El propio Telmo explica en su página web su relación con la zona.

Este es nuestro proyecto mas reciente a pesar de que fuera la primera zona que visitamos a principio de los años 90 cuando todavía nuestro proyecto carecía de forma.

La visita de varios pueblos entre ellos las Ermitas nos causó una gran impresión, conocimos a un viticultor que seguía podando sus viñas con una herramienta del la edad media. No tenemos duda que todas estas impresiones nos empujaron hacia nuestro trabajo actual.

A penas a unos pocos kilómetros hoy se encuentra nuestro viñedo de la Falcoeira en el pueblo de Santa Cruz. Un viñedo ancestral, memoria de una Galicia rotunda

.

Un vino lleno de fruta, con taninos marcados pero muy bien fundidos, con una notable acidez, que le aporta frescura y futuro.
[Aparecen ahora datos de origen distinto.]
-- ==== Sys2Proof/Machine/HoistCore.lean ====
section
/-!
DEFINITION. The Hoist unit's frames and records (spec/05, R145 to R150), its triggers (R142 to R144) and the Lead's
machine (R165, Table 05-8).
-/
namespace Sys2Proof.Machine
open Sys2Proof

/-! Directory records (Table 05-3). -/

/-- A directory record as its 32 bytes. -/
def DirRec.bytes (r : DirRec) : List Byte :=
  toBE 8 r.uid ++ toBE 8 r.vehId ++ toBE 1 r.kind ++ toBE 1 r.flags ++ toBE 1 r.ends ++ toBE 1 r.sense ++ toBE 2 r.node
    ++ toBE 1 r.vehicle ++ toBE 1 r.orient ++ toBE 2 r.cls ++ toBE 2 r.demandId ++ toBE 1 r.hops ++ toBE 1 r.route
    ++ toBE 1 r.foreignPos ++ [0#8]

/-- The record that 32 bytes spell. -/
def recOf (b : List Byte) : DirRec :=
  { uid := beAt b 0 8, vehId := beAt b 8 8, kind := byteAt b 16, flags := byteAt b 17, ends := byteAt b 18,
    sense := byteAt b 19, node := beAt b 20 2, vehicle := byteAt b 22, orient := byteAt b 23 % 2, cls := beAt b 24 2,
    demandId := beAt b 26 2, hops := byteAt b 28, route := byteAt b 29, foreignPos := byteAt b 30 }

/-- Lane mask, present ends in bits [3:0] and THROUGH ends in bits [7:4] (`DR_ENDS` of a Record). -/
def State.endsNow (s : State) : Nat :=
  laneMask s.present + 16 * laneMask s.through

/-- The foreign table is not empty (R352). -/
def State.hostsForeign (s : State) : Bool := s.rd LEG_WTB_FOREIGN.f != 0

/-- This node's own record (R149): flags, ends, class and demand table as they stand. -/
def State.ownRecord (s : State) (hops route : Nat) : DirRec :=
  { uid := s.rd HST_UID.f, vehId := s.rd HST_VEH_ID.f, kind := 0,
    flags := b2n s.hst.cabActive + 2 * s.rd TCY_COLD_CAP.f + 4 * s.rd RED_PAIR.f + 8 * (s.rd RED_PAIR.f * s.rd RED_ACTIVE.f)
      + 16 * b2n (s.on RED_PAIR.f && Config.e1Node) + 64 * b2n s.hostsForeign,
    ends := s.endsNow, sense := b2n s.hst.senseE1 + 2 * b2n s.hst.senseE2, node := 0, vehicle := 0, orient := 0,
    cls := s.rd HST_CLASS.f, demandId := s.rd HST_DEMAND_ID.f, hops := hops, route := route, foreignPos := 0 }

/-- The foreign records of a host, one per position, while the end they stand beyond has no present plane-end (R352). -/
def State.foreignRecords (s : State) (hops route : Nat) : List DirRec :=
  let e := s.rd LEG_WTB_END.f
  if s.present (2 * e) || s.present (2 * e + 1) then []
  else ((List.range 63).filter (fun k => s.on (LEG_WTB_FNk_VALID.f (k + 1)))).map (fun k =>
    { uid := 0, vehId := s.rd (LEG_WTB_FNk_KEY.f (k + 1)), kind := 1, flags := 0, ends := 0, sense := 0, node := 0, vehicle := 0,
      orient := 0, cls := 0, demandId := 0, hops := hops, route := route, foreignPos := k + 1 })

/-- The CURRENT directory holds this node. -/
def State.numbered (s : State) : Bool := s.rd HST_NODE_NUM.f != 0

/-! Hoist control frames (Table 05-2). -/

/-- The kinds of Hoist control frame. -/
def hcTrigger : Nat := 1
def hcTopology : Nat := 2
def hcRecord : Nat := 3
def hcProposal : Nat := 4
def hcReady : Nat := 5
def hcRefuse : Nat := 6
def hcCommit : Nat := 7
def hcStrike : Nat := 8
def hcYield : Nat := 9

/-- The sleep acknowledgement of R449. -/
def hcSleepAck : Nat := 10

/-- Types that travel toward the Lead (R147, R449). -/
def towardLead (typ : Nat) : Bool := typ == hcRecord || typ == hcReady || typ == hcRefuse || typ == hcSleepAck

/-- A Hoist control frame of this node. -/
def hoistFrame (s : State) (typ seg segs flags lead hoist epoch : Nat) (payload : List Byte) : BbFrame :=
  localFrame s 4 (toBE 1 typ ++ toBE 1 seg ++ toBE 1 segs ++ toBE 1 flags ++ toBE 8 lead ++ toBE 2 hoist ++ toBE 2 epoch
    ++ payload)

/-- The key of a frame whose payload names the sender (R147; R449 adds the sleep cycle).  A foreign record carries no unique ID; its route, hops and
position stand for it, so that the records of one host keep keys of their own.  DEDUCED, log entry 50. -/
def senderKey (typ : Nat) (payload : List Byte) : Nat :=
  if typ == hcRecord && byteAt payload 16 == 1 then
    2 ^ 64 + beAt payload 28 3
  else if typ == hcTrigger || typ == hcRecord || typ == hcReady || typ == hcRefuse then beAt payload 0 8
  else if typ == hcSleepAck then beAt payload 0 12
  else 0

/-- Note a key; keys of other Hoists than the current and the previous one are dropped (R147). -/
def noteKey (k : HcKey) (s : State) : State :=
  let h := s.rd HST_HOIST_ID.f
  let keep (x : HcKey) : Bool := x.hoist == h || (x.hoist + 1) % 65536 == h || x.hoist == k.hoist
  { s with hst := { s.hst with keys := k :: s.hst.keys.filter keep } }

/-- Take a frame this node originates as known, so that its own copies coming back are not taken again. -/
def noteOwn (typ seg lead hoist : Nat) (payload : List Byte) (s : State) : State :=
  noteKey { typ := typ, lead := lead, hoist := hoist, seg := seg, sender := senderKey typ payload } s

/-- The end on which the Topology of a Hoist was accepted (R147). -/
def State.facing (s : State) (hoist : Nat) : Option Nat :=
  match s.hst.leadFacing with
  | some (e, h) => if h == hoist then some e else none
  | none => none

/-- Send a Hoist control frame: what travels toward the Lead goes out of the Lead-facing end, every other type out of each
present plane-end.  A node in REFUSING originates none (R148). -/
def sendHoist (typ flags epoch hoist : Nat) (payload : List Byte) (s : State) : State :=
  let lead := s.rd TCY_LEAD_UID.f
  let f := hoistFrame s typ 0 1 flags lead hoist epoch payload
  let pes := match towardLead typ, s.facing hoist with
    | true, some e => s.presentEnds.filter (fun p => p / 2 == e)
    | _, _ => s.presentEnds
  if s.rd TCY_STATE.f == 8 then s else queueLocal f pes 7 (noteOwn typ 0 lead hoist payload s)

/-- Send one segment or copy out of the given end only, with `LEAD_EXIT` naming it. -/
def sendByEnd (typ seg segs hoist epoch : Nat) (payload : List Byte) (s : State) : State :=
  let lead := s.rd TCY_LEAD_UID.f
  let go (e : Nat) (t : State) : State :=
    queueLocal (hoistFrame t typ seg segs (2 + e) lead hoist epoch payload) (t.presentEnds.filter (fun p => p / 2 == e)) 7 t
  go 1 (go 0 (noteOwn typ seg lead hoist payload s))

/-! The Lead's machine (Table 05-8). -/

/-- The Lead's Hoist number. -/
def State.leadHoist (s : State) : Nat := s.hst.hoistId

/-- Enter COLLECT on a new Hoist number (R165): nothing is collected yet and the Topology is still to be sent. -/
def startHoist (reason : Nat) (s : State) : State :=
  let h := s.hst
  { s with hst :=
      { h with hoistId := (h.hoistId + 1) % 65536, topologySent := false, collectLeft := 0, records := [], readies := [],
               missing := [], reason := reason, reasonAt := s.clk.now, leadProposal := none, proposeReady := false, incomplete := false } }.wr
    HST_LEAD_STATE.f 3

/-- A Hoist from IDLE or HOLD serves a new trigger, whose retries are still to run. -/
def startFresh (reason : Nat) (s : State) : State :=
  startHoist reason { s with hst := { s.hst with retries := 0 } }

/-- Note the last qualification (`HST_LAST_TRIGGER_CYCLE`, `HST_LAST_REASON`). -/
def noteTrigger (reason : Nat) (s : State) : State :=
  (s.wr HST_LAST_TRIGGER_CYCLE.f s.cycle).wr HST_LAST_REASON.f reason

/-- Waiting triggers stand in order of qualification, on a tie by code (R150). -/
def insertTrig (t : Trig) : List Trig → List Trig
  | [] => [t]
  | x :: l => if x.at_ == t.at_ && t.reason < x.reason then t :: x :: l else x :: insertTrig t l

/-- The shadow banks hold a Proposal, complete and checked. -/
def State.shadowsBuilt (s : State) (p : Proposal) : Bool := s.slotShadow.ready && s.slotShadow.sched == p.epoch

/-- Empty the shadow banks of routing and binding. -/
def clearBindings (s : State) : State :=
  let b : BindBank := { descs := [], nodes := [] }
  let s1 := if s.sig.bank then { s with sig := { s.sig with bindA := b } } else { s with sig := { s.sig with bindB := b } }
  if s1.net.bank then { s1 with net := { s1.net with routesA := [] } } else { s1 with net := { s1.net with routesB := [] } }

/-- Discard what run-ahead built: the slot shadow, the lane tables, the routing and binding shadows it wrote, the segments and the
proposal (R162). -/
def discardShadows (s0 : State) : State :=
  let drop (b : SlotBank) : SlotBank := { b with slots := [], ready := false }
  let s := match s0.hst.proposal with
    | some p => if 1 ≤ s0.rd HST_STATE.f && s0.rd HST_STATE.f ≤ 4 && s0.shadowsBuilt p then clearBindings s0 else s0
    | none => s0
  let s1 := if s.on TCY_SLOT_BANK.f then { s with tcy := { s.tcy with bankA := drop s.tcy.bankA } }
    else { s with tcy := { s.tcy with bankB := drop s.tcy.bankB } }
  { s1 with bkb := { s1.bkb with shadow := [] },
            hst := { s1.hst with proposal := none, confirmed := [], newSched := 0, swapAt := none, leftAt := none } }

/-- Back to IDLE with the directory CURRENT (R162). -/
def hoistIdle (s : State) : State := ((discardShadows s).wr HST_STATE.f 0).wr HST_PEND_EPOCH.f 0

/-- The node is PENDING: RUNAHEAD, READY or REFUSED. -/
def State.strikable (s : State) : Bool := 1 ≤ s.rd HST_STATE.f && s.rd HST_STATE.f ≤ 3

/-- Every pending `HOIST_REQUEST` that no Commit has answered counts a Strike (R170). -/
def countStrikes (s : State) : State :=
  { s with cmd := { s.cmd with longs := s.cmd.longs.map (fun l =>
      if l.opcode == 0x0501 && l.arg == 0 then { l with arg2 := Nat.min 255 (l.arg2 + 1) } else l) } }

/-- Act on a Strike for the Hoist the node is pending for (R162), or count it ignored. -/
def takeStrike (hoist reason : Nat) (s0 : State) : State :=
  let s := countStrikes s0
  let mine := match s.hst.proposal with | some p => p.hoistId == hoist | none => false
  if s.strikable && mine then
    let struck := s.rd HST_PEND_EPOCH.f
    let s1 := (hoistIdle s).inc HST_STRIKES.f
    s1.raise 0x0503 0 (toBE 2 struck ++ toBE 2 hoist ++ toBE 1 reason ++ toBE 2 (s1.rd HST_EPOCH.f))
  else { s.inc HST_STRIKE_IGNORED.f with
         hst := { s.hst with proposal := if mine && s.rd HST_STATE.f == 0 then none else s.hst.proposal } }

/-- The Lead sends a Strike (R162) and takes it itself. -/
def strike (reason : Nat) (s : State) : State :=
  let h := s.leadHoist
  takeStrike h reason (sendHoist hcStrike 2 (s.rd HST_PROPOSED_LAST.f) h (toBE 1 reason) s)

/-- A trigger other than a join trigger qualifies at the Lead (R165).  Before the Topology it joins the Hoist that starts; of
triggers that qualify at one instant the lowest code gives the reason (R150). -/
def qualify (t : Trig) (s0 : State) : State :=
  let s := noteTrigger t.reason s0
  match s.rd HST_LEAD_STATE.f with
  | 1 => startFresh t.reason s
  | 2 => startFresh t.reason s
  | 3 =>
    if s.hst.topologySent then startFresh t.reason s
    else if t.at_ == s.hst.reasonAt && t.reason < s.hst.reason then { s with hst := { s.hst with reason := t.reason } }
    else s
  | 5 => startFresh t.reason (strike 1 s)
  | 4 => { s with hst := { s.hst with waiting := insertTrig t s.hst.waiting } }
  | 6 => { s with hst := { s.hst with waiting := insertTrig t s.hst.waiting } }
  | _ => s

/-- A join trigger reaches the Lead (R144, R165): in IDLE and HOLD it starts the hold, elsewhere it waits. -/
def joinTrigger (t : Trig) (s : State) : State :=
  let s1 := { s with hst := { s.hst with joins := s.hst.joins ++ [t] } }
  if s1.rd HST_LEAD_STATE.f == 1 then s1.wr HST_LEAD_STATE.f 2 else s1

/-- The Lead returns to IDLE (R165): served join triggers go, a waiting trigger starts one Hoist, a waiting join trigger
starts its hold. -/
def leadIdle (s : State) : State :=
  let joins := s.hst.joins.filter (fun t => s.nodeOfUid t.uid == 0)
  let s1 := { s.wr HST_LEAD_STATE.f 1 with hst := { s.hst with joins := joins, waiting := [], leadProposal := none, commitAt := none } }
  match s.hst.waiting with
  | t :: _ =>
    let s2 := startFresh t.reason s1
    { s2 with hst := { s2.hst with reasonAt := t.at_ } }
  | [] => if joins.isEmpty then s1 else s1.wr HST_LEAD_STATE.f 2

/-- The node enters LEAD: the Lead machine leaves NONE and its entry trigger qualifies (Table 05-8). -/
def enterLeadMachine (reason : Nat) (s : State) : State :=
  let s1 := { s.wr HST_LEAD_STATE.f 1 with hst :=
    { s.hst with waiting := [], joins := [], retries := 0, commitAt := none, yieldDue := none } }
  qualify { reason := reason, detail := 0, uid := s.rd HST_UID.f, foreign := 0, at_ := s.clk.now } s1

/-- The node leaves LEAD: a Strike of reason 4 out of WAIT_READY, then NONE (Table 05-8). -/
def leaveLead (s : State) : State :=
  let s1 := if s.rd HST_LEAD_STATE.f == 5 then strike 4 s else s
  { s1.wr HST_LEAD_STATE.f 0 with hst := { s1.hst with waiting := [], joins := [], leadProposal := none, commitAt := none, yieldDue := none } }

/-! Triggers at the node (R142, R143). -/

/-- The Trigger frame's payload (Table 05-4). -/
def Trig.bytes (t : Trig) : List Byte := toBE 8 t.uid ++ toBE 1 t.reason ++ toBE 1 t.detail ++ toBE 8 t.foreign

/-- Whether a node may send Triggers now: SYNC or SILENT, in the message phase (R143). -/
def State.mayTrigger (s : State) : Bool := (s.rd TCY_STATE.f == 5 || s.rd TCY_STATE.f == 7) && s.inMsgPhase

/-- Send the Triggers held. -/
def sendTriggers (s : State) : State :=
  if s.mayTrigger then
    s.hst.held.foldl (fun t x => sendHoist hcTrigger 0 (t.rd HST_EPOCH.f) (t.rd HST_HOIST_ID.f) x.bytes t)
      { s with hst := { s.hst with held := [] } }
  else s

/-- What a trigger does at the Lead: a merge leads to a Yield only (R163), a join trigger waits, any other qualifies. -/
def atLead (t : Trig) (s : State) : State :=
  if t.foreign != 0 then
    (if s.hst.yieldDue.isSome || s.hst.yieldAt.isSome then s
     else { s with hst := { s.hst with yieldDue := some (t.foreign, 0) } })
  else if t.reason == 6 then joinTrigger t s
  else qualify t s

/-- A trigger is detected here (R142, R143): taken at once by the Lead, reported by any other node. -/
def detect (reason detail foreign : Nat) (s : State) : State :=
  let t : Trig := { reason := reason, detail := detail, uid := s.rd HST_UID.f, foreign := foreign, at_ := s.clk.now }
  if s.isLead then atLead t s
  else sendTriggers { s with hst := { s.hst with held := s.hst.held ++ [t] } }

end Sys2Proof.Machine
end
Y encima a un precio muy competitivo, un poco más de 8 euros en una tienda.

Para el segundo vino nos vamos al Ródano sur y en concreto a su zona más representativa, a Châteauneuf-du-Pape. Es el Château Gigognan Clos du Roi 2005.

Una bodega histórica que durante muchos años estuvo prácticamente abandonada, hasta que, en 1996, la compra Jacques Callet y pone al frente a Jean Roure. La propiedad tiene 72 hectáreas de viñedo, 22 son de Côtes du Rhöne, 20 de Côtes du Rhône Villages y 32 son de Châteauneuf-du-Pape.

Su gran salto de calidad lo da a partir del 2003 cuando se hace cargo del viñedo y de la vinificación Eloi Dürrbach, propietario del Domaine de Trevallon, y amigo desde hace años de Jacques Callet y Jean Roure.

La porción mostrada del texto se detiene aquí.